--- START ---
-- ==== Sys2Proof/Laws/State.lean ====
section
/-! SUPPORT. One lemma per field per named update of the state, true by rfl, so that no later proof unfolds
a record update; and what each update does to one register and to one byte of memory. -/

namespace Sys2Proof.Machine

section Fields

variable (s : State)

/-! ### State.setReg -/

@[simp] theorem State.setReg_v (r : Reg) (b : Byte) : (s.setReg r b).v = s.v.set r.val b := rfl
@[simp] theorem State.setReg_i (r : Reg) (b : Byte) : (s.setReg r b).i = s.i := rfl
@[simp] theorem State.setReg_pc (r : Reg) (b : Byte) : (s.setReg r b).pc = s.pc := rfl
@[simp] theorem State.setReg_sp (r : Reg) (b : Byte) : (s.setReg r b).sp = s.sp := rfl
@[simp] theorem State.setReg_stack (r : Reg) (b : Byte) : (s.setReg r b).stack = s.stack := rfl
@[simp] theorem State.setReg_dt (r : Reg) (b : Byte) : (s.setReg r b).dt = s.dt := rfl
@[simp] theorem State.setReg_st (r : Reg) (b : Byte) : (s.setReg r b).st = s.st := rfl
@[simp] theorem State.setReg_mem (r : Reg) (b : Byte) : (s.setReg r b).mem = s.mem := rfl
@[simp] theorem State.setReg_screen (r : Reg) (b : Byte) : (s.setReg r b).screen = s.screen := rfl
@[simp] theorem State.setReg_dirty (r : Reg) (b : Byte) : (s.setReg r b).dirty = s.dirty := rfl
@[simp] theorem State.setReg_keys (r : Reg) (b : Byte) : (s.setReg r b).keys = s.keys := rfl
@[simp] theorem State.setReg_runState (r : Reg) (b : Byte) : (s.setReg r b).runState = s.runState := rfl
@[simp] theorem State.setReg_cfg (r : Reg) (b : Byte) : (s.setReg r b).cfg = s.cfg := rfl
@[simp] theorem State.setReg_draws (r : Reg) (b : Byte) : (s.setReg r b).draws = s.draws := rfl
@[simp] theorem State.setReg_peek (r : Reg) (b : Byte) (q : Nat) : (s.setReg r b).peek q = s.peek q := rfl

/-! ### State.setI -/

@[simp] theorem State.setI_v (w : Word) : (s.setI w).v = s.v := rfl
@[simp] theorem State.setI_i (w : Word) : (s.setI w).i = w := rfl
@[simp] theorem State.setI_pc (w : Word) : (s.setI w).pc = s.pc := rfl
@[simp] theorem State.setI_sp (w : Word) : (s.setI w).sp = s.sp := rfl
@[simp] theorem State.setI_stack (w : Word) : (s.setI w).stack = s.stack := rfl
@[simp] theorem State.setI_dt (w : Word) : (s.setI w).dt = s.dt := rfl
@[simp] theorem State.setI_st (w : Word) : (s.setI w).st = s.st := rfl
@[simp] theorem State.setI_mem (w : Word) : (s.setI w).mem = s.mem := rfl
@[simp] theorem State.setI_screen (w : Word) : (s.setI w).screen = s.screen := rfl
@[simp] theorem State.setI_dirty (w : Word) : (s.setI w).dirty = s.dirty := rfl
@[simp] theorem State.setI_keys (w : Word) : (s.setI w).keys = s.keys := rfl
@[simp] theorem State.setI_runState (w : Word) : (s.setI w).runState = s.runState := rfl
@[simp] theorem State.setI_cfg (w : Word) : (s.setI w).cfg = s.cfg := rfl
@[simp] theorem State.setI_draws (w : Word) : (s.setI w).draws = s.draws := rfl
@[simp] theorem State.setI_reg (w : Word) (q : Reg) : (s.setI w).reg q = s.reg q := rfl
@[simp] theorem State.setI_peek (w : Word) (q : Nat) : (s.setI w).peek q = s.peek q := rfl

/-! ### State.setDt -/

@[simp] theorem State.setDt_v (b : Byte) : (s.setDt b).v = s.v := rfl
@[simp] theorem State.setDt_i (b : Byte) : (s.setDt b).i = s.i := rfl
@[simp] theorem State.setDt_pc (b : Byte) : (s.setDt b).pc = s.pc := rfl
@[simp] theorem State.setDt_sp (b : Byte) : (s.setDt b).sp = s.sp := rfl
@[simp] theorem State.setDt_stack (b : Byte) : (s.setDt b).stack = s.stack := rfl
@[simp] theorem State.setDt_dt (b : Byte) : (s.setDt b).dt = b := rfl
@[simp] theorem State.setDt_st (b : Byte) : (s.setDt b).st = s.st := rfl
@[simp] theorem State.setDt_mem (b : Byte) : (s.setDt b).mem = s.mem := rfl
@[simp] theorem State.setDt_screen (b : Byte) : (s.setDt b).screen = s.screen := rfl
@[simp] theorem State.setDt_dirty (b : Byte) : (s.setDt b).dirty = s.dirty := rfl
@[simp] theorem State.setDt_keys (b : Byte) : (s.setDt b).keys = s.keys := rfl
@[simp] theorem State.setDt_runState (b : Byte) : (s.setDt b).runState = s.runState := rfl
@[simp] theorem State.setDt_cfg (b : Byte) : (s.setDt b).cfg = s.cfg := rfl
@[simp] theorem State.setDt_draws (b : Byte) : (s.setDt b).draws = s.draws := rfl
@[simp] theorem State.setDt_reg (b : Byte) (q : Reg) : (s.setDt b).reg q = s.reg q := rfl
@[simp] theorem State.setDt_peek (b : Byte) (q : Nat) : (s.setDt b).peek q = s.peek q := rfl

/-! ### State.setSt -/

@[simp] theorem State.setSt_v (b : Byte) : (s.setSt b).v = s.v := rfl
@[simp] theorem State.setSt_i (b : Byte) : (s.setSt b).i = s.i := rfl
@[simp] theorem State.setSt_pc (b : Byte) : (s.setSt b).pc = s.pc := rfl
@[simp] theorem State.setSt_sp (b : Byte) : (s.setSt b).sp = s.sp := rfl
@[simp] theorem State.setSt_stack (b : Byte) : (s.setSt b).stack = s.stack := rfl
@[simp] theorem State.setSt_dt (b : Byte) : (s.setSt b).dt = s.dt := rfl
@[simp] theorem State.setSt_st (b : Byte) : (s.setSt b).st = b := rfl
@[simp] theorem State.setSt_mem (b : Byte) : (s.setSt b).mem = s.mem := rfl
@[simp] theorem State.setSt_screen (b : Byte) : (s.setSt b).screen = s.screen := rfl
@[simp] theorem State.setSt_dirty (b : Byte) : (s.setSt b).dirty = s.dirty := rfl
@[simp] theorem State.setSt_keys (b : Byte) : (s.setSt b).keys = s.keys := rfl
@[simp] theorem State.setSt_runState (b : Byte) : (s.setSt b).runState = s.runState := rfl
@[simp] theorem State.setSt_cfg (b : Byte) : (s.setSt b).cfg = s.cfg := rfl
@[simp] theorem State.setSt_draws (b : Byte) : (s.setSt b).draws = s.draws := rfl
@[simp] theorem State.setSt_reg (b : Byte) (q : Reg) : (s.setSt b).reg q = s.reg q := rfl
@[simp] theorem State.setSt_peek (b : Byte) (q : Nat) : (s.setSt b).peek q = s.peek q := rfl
--- END ---
(ACTIVITY)
Check each line of the listing above. Copy it if it holds the string "update".

(TASK RESPONSE)
/-! SUPPORT. One lemma per field per named update of the state, true by rfl, so that no later proof unfolds
a record update; and what each update does to one register and to one byte of memory. -/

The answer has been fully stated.